# Supplied records:
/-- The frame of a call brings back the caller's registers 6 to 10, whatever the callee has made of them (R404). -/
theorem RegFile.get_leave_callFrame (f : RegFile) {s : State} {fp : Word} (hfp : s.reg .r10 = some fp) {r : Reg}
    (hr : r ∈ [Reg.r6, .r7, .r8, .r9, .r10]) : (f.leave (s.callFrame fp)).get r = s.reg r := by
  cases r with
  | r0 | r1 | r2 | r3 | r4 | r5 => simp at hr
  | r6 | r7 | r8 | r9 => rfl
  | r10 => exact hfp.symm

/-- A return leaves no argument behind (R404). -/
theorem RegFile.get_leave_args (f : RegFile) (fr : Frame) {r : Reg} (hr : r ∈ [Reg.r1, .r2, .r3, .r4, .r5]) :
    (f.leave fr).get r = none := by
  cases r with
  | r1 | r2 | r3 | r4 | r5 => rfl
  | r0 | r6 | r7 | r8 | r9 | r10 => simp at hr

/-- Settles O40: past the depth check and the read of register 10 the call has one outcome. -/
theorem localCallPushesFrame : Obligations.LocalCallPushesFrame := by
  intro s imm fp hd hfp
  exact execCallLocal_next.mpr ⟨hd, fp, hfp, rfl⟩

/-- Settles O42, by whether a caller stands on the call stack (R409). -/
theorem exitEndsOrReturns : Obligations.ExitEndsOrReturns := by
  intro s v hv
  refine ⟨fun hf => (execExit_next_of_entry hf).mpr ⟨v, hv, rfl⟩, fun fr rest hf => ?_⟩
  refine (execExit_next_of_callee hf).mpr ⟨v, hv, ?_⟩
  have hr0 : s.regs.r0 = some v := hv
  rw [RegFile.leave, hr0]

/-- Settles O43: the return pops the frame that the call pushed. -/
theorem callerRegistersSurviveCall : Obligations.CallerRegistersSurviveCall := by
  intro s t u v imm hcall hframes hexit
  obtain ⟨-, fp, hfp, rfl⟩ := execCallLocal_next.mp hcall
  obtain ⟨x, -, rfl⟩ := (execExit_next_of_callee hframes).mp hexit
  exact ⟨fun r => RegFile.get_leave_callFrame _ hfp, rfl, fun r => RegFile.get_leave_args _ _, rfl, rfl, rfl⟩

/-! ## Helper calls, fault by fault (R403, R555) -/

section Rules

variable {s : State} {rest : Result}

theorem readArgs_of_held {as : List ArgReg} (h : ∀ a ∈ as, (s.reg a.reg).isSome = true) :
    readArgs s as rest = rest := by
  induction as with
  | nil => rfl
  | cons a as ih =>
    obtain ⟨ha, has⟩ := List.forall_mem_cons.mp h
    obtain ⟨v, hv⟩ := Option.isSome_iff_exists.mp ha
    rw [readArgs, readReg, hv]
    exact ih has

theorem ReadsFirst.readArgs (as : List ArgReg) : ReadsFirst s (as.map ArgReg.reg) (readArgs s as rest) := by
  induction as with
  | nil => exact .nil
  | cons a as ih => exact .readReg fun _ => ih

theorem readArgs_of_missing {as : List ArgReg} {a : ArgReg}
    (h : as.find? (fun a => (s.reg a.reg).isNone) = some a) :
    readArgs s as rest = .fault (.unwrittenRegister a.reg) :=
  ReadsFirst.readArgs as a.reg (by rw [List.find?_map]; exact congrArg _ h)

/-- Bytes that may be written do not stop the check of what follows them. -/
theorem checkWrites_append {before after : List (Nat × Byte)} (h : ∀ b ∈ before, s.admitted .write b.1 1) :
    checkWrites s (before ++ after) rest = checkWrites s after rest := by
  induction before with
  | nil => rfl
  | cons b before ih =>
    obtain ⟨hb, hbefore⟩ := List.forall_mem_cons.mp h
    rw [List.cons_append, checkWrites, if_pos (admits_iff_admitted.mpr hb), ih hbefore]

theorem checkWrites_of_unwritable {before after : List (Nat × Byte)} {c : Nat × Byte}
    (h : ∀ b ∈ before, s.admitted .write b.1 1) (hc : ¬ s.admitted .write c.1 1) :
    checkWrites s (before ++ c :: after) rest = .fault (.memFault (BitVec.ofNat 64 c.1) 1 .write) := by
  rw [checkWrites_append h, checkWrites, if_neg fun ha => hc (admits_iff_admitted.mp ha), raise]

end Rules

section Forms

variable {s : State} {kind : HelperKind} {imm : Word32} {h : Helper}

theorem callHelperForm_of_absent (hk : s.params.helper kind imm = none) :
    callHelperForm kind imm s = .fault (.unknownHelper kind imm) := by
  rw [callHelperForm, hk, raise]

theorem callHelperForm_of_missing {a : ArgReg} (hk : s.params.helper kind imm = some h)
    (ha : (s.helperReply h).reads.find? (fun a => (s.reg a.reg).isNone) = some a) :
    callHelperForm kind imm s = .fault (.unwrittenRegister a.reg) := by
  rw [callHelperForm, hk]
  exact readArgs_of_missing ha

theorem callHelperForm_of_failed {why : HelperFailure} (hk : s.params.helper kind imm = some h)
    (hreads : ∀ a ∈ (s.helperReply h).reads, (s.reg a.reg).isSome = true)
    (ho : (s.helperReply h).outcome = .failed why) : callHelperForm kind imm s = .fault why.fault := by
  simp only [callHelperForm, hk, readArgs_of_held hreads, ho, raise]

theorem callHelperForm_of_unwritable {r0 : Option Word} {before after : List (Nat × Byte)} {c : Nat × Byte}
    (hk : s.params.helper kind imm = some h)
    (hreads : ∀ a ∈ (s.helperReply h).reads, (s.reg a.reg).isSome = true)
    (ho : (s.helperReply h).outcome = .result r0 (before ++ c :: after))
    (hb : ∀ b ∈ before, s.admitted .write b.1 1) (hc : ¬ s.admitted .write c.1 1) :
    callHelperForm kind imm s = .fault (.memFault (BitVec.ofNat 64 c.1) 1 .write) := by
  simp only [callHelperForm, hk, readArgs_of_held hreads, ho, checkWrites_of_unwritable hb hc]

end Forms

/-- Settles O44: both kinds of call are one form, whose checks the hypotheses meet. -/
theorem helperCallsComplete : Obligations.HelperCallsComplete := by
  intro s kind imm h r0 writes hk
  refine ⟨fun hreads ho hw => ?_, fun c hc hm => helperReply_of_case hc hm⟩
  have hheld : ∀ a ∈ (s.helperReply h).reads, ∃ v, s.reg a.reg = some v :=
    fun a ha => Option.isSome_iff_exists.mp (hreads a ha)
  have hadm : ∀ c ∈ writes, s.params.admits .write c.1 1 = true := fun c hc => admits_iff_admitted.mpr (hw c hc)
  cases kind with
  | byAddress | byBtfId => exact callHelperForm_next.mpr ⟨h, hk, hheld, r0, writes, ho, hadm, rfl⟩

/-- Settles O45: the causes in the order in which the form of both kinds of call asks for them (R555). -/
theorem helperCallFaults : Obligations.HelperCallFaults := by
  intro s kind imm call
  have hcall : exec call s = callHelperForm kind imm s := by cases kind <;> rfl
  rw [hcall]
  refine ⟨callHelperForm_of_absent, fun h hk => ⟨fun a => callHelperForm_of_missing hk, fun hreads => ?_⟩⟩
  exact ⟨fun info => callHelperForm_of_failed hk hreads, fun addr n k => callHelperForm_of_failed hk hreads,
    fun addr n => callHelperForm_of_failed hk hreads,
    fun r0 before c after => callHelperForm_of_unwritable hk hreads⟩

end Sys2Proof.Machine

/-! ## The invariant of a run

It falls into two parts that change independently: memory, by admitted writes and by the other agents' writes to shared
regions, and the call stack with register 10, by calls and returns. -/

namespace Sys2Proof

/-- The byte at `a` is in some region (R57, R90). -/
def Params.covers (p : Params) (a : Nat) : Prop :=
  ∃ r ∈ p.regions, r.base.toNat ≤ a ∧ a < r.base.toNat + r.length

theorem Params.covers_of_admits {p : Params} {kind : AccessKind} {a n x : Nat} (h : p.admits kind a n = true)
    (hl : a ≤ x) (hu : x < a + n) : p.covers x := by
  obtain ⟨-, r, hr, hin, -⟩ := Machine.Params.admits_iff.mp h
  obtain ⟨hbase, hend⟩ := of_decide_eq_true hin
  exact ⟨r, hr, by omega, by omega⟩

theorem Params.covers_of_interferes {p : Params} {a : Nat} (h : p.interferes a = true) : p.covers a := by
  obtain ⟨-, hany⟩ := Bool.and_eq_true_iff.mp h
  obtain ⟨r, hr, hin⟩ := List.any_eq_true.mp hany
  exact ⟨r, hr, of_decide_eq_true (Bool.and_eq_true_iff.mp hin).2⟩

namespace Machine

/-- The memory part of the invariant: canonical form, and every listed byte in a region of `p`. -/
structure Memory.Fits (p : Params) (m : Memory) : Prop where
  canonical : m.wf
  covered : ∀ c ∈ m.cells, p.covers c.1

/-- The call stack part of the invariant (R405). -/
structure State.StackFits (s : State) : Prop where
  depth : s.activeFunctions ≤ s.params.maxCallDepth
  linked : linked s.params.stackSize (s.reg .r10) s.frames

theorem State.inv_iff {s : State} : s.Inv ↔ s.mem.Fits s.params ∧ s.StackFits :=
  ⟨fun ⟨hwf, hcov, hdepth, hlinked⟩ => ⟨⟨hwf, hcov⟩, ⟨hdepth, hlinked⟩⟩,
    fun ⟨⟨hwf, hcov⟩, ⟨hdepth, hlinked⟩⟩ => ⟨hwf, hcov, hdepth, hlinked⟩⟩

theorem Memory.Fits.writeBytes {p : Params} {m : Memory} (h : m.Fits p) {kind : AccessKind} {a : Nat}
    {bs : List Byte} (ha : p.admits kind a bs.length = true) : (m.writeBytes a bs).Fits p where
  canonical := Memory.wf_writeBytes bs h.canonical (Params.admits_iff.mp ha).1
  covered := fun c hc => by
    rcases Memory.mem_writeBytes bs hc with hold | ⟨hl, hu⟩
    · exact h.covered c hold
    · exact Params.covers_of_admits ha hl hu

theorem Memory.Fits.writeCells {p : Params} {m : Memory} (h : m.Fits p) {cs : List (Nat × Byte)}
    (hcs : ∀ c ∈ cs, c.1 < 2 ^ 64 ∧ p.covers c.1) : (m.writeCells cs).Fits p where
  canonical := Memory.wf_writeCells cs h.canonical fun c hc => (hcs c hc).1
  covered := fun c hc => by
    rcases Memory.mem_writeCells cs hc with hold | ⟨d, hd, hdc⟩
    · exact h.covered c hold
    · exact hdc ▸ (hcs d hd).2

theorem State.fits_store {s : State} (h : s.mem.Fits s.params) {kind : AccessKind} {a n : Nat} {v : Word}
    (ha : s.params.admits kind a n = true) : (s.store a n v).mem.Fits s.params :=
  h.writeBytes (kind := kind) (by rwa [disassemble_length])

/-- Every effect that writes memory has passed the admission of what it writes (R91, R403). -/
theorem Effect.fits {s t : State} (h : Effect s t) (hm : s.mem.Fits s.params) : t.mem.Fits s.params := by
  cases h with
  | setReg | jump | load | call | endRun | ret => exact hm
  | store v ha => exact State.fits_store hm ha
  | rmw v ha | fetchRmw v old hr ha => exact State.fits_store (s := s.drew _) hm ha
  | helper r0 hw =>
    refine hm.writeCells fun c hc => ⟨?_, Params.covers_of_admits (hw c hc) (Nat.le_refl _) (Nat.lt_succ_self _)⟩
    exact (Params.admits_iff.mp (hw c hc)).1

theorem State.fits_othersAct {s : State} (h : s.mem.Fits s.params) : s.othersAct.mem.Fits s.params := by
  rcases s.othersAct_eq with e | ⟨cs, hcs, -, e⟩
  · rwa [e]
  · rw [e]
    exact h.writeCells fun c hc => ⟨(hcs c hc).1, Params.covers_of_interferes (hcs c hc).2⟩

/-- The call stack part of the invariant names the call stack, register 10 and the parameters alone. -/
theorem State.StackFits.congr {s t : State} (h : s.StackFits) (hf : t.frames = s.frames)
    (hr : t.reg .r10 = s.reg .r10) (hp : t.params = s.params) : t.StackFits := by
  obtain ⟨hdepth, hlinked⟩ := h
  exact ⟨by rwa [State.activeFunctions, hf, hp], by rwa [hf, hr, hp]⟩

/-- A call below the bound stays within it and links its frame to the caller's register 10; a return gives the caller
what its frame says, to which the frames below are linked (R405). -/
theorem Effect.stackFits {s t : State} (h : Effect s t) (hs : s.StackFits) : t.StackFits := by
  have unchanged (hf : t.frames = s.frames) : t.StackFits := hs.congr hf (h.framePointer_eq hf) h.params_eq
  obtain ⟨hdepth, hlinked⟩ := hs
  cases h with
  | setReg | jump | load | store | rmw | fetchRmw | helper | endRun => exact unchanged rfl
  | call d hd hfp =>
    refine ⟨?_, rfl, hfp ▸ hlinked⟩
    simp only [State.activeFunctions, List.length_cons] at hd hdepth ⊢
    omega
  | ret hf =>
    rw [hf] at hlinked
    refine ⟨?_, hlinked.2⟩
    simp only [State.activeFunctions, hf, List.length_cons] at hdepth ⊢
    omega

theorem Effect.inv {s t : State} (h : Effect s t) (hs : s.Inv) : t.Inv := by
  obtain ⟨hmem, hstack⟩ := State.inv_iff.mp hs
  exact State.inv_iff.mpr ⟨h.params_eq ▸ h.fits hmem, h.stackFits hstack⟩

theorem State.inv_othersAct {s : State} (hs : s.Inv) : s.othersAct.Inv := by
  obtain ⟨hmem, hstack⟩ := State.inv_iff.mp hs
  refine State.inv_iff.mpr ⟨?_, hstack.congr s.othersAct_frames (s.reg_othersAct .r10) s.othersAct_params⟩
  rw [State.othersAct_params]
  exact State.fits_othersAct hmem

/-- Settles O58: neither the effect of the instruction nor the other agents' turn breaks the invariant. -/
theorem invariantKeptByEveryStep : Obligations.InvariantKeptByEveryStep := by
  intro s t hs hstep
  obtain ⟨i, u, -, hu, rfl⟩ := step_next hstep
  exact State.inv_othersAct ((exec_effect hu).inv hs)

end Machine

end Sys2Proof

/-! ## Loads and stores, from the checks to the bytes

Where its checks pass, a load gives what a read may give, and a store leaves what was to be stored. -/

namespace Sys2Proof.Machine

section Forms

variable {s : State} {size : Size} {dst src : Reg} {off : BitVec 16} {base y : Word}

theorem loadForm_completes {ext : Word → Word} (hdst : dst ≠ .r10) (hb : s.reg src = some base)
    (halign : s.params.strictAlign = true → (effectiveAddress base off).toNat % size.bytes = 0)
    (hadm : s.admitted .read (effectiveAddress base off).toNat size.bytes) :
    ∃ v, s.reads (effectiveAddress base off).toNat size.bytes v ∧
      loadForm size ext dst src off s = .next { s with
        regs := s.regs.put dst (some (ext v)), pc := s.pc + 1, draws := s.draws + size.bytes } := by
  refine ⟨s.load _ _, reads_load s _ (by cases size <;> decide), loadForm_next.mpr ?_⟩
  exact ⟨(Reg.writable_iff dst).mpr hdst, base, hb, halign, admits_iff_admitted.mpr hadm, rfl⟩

# Problem details:
All that is wanted is an exact copy of the lines above from the one with "one outcome. -/" through the one with "intro s v hv", with both ends included.

# Reply:
/-- Settles O40: past the depth check and the read of register 10 the call has one outcome. -/
theorem localCallPushesFrame : Obligations.LocalCallPushesFrame := by
  intro s imm fp hd hfp
  exact execCallLocal_next.mpr ⟨hd, fp, hfp, rfl⟩

/-- Settles O42, by whether a caller stands on the call stack (R409). -/
theorem exitEndsOrReturns : Obligations.ExitEndsOrReturns := by
  intro s v hv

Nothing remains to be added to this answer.